建议先尝试这种方式，它通常更容易实现，且精度损失更小。

步骤六：在 TFLite Runtime 中加载和推理 INT8 模型

加载 INT8 TFLite 模型并进行推理需要注意输入/输出的数据类型。

import tensorflow as tf
import numpy as np
import cv2

# 加载 TFLite 模型
interpreter = tf.lite.Interpreter(model_path="yolov8s_int8.tflite")
interpreter.allocate_tensors()

# 获取输入和输出张量的信息
input_details = interpreter.get_input_details()
output_details = interpreter.get_output_details()

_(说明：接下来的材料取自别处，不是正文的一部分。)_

-- ==== Sys2Proof/Machine/Operands.lean ====
section
/-! DEFINITION. Every operand form: the fields of a command word (R81, R82), the mode maps (R84, R85), byte lanes and 16-bit wire fields (R65, R66), and the bytes of the wire formats (R88 to R94). -/

namespace Sys2Proof.Machine

/-- OP, bits 3:0 (R81). -/
def cmdOp (w : Word) : BitVec 4 := w.extractLsb' 0 4
/-- SUB, bits 7:4 (R81). -/
def cmdSub (w : Word) : BitVec 4 := w.extractLsb' 4 4
/-- F0, bits 15:8 (R81). -/
def cmdF0 (w : Word) : Byte := w.extractLsb' 8 8
/-- F1, bits 23:16 (R81). -/
def cmdF1 (w : Word) : Byte := w.extractLsb' 16 8
/-- F2, bits 31:24 (R81). -/
def cmdF2 (w : Word) : Byte := w.extractLsb' 24 8
/-- `modeSel = SUB[1:0]` of ENC_RELAY (R82). -/
def cmdModeSel (w : Word) : BitVec 2 := w.extractLsb' 4 2
/-- `modeSel3 = SUB[2:0]` of ENC_ILOCK (R82). -/
def cmdModeSel3 (w : Word) : BitVec 3 := w.extractLsb' 4 3

/-- The CMD32 word with these fields (R81). -/
def cmdWord (op sub : BitVec 4) (f0 f1 f2 : Byte) : Word := f2 ++ f1 ++ f0 ++ sub ++ op

/-- The mode byte of a relay mode (R84, R90). -/
def relayModeByte : RelayMode → Byte
  | .on => 0x01
  | .off => 0x02
  | .moment => 0x05

/-- The mode code of an interlock mode (R85, R91). -/
def ilockModeByte : IlockMode → Byte
  | .unrelated => 0x00
  | .selfInterlock => 0x01
  | .interlocking => 0x02
  | .momentary => 0x03
  | .interlockVariant2 => 0x04

/-- The interlock mode that SUB[2:0] selects: 5, 6 and 7 name no mode and encode 0x00 (R85, R165). -/
def ilockModeOfSel (sel : BitVec 3) : IlockMode :=
  match sel.toNat with
  | 1 => .selfInterlock
  | 2 => .interlocking
  | 3 => .momentary
  | 4 => .interlockVariant2
  | _ => .unrelated

/-- The relay mode of a wire mode byte, if it is one of the three of R90. -/
def relayModeOfByte (m : Byte) : Option RelayMode :=
  if m == 0x01 then some .on
  else if m == 0x02 then some .off
  else if m == 0x05 then some .moment
  else none

/-- The interlock mode of a wire mode code, if it is one of the five of R85. -/
def ilockModeOfByte (c : Byte) : Option IlockMode :=
  if c == 0x00 then some .unrelated
  else if c == 0x01 then some .selfInterlock
  else if c == 0x02 then some .interlocking
  else if c == 0x03 then some .momentary
  else if c == 0x04 then some .interlockVariant2
  else none

/-- A 16-bit wire field at index `i`, high byte first (R66). -/
def field16 (s : Frame) (i : Nat) : Half :=
  ((byteAt s i).setWidth 16 <<< 8) ||| (byteAt s (i + 1)).setWidth 16

/-- Four bytes in the little-endian lanes of the register bus (R65). -/
def laneWord (b0 b1 b2 b3 : Byte) : Word :=
  b0.setWidth 32 ||| (b1.setWidth 32 <<< 8) ||| (b2.setWidth 32 <<< 16) ||| (b3.setWidth 32 <<< 24)

/-- `word(s, k)` of R65; an index past the run reads 0x00. -/
def runWord (s : Frame) (k : Nat) : Word :=
  laneWord (byteAt s k) (byteAt s (k + 1)) (byteAt s (k + 2)) (byteAt s (k + 3))

/-- The `n` low bytes of a number, the least significant first. -/
def leBytes : Nat → Nat → Frame
  | 0, _ => []
  | n + 1, w => BitVec.ofNat 8 w :: leBytes n (w / 256)

/-- Body of the read-inputs request (R89, R162): a fixed window of 12 registers from 0x0081. -/
def readBody (address : Byte) : Frame := [address, 0x03, 0x00, 0x81, 0x00, 0x0C]

/-- Body of the write-relay request (R90, R163). -/
def relayBody (address relayIndex : Byte) (mode : RelayMode) (delay : Byte) : Frame :=
  [address, 0x06, 0x00, relayIndex, relayModeByte mode, delay]

/-- Body of the set-interlock request (R91, R165). -/
def ilockBody (address : Byte) (mode : IlockMode) : Frame :=
  [address, 0x06, 0x00, 0xFD, 0x00, ilockModeByte mode]

/-- A wire frame (R88): address, function code, payload, CRC low, CRC high. -/
def wireFrame (address functionCode : Byte) (payload : Frame) (crcLow crcHigh : Byte) : Frame :=
  address :: functionCode :: (payload ++ [crcLow, crcHigh])

end Sys2Proof.Machine
end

print("Input details:", input_details)
print("Output details:", output_details)

# 获取输入张量的形状
input_shape = input_details[0]['shape']
input_dtype = input_details[0]['dtype']
print(f"模型期望输入形状: {input_shape}, 数据类型: {input_dtype}")

# 假设模型期望 [1, 3, 640, 640]
_, C, H, W = input_shape 

# 准备测试图片 (与量化时的预处理方式一致)
test_image_path = "path/to/your/test_image.jpg" # 替换为你的测试图片路径
img = cv2.imread(test_image_path)
if img is None:
    print(f"无法加载测试图片: {test_image_path}")
    exit()

def preprocess_for_tflite(image, img_size=(W, H), input_dtype=np.float32):
    # 与 representative_data_gen 中的 preprocess_image 逻辑一致
    shape = image.shape[:2]
    r = min(img_size[0] / shape[0], img_size[1] / shape[1])
    new_unpad = int(round(shape[1] * r)), int(round(shape[0] * r))
    dw, dh = img_size[1] - new_unpad[0], img_size[0] - new_unpad[1]
    dw /= 2
    dh /= 2

    if shape[::-1] != new_unpad:
        image = cv2.resize(image, new_unpad, interpolation=cv2.INTER_LINEAR)
    top, bottom = int(round(dh - 0.1)), int(round(dh + 0.1))
    left, right = int(round(dw - 0.1)), int(round(dw + 0.1))
    image = cv2.copyMakeBorder(image, top, bottom, left, right, cv2.BORDER_CONSTANT, value=(114, 114, 114))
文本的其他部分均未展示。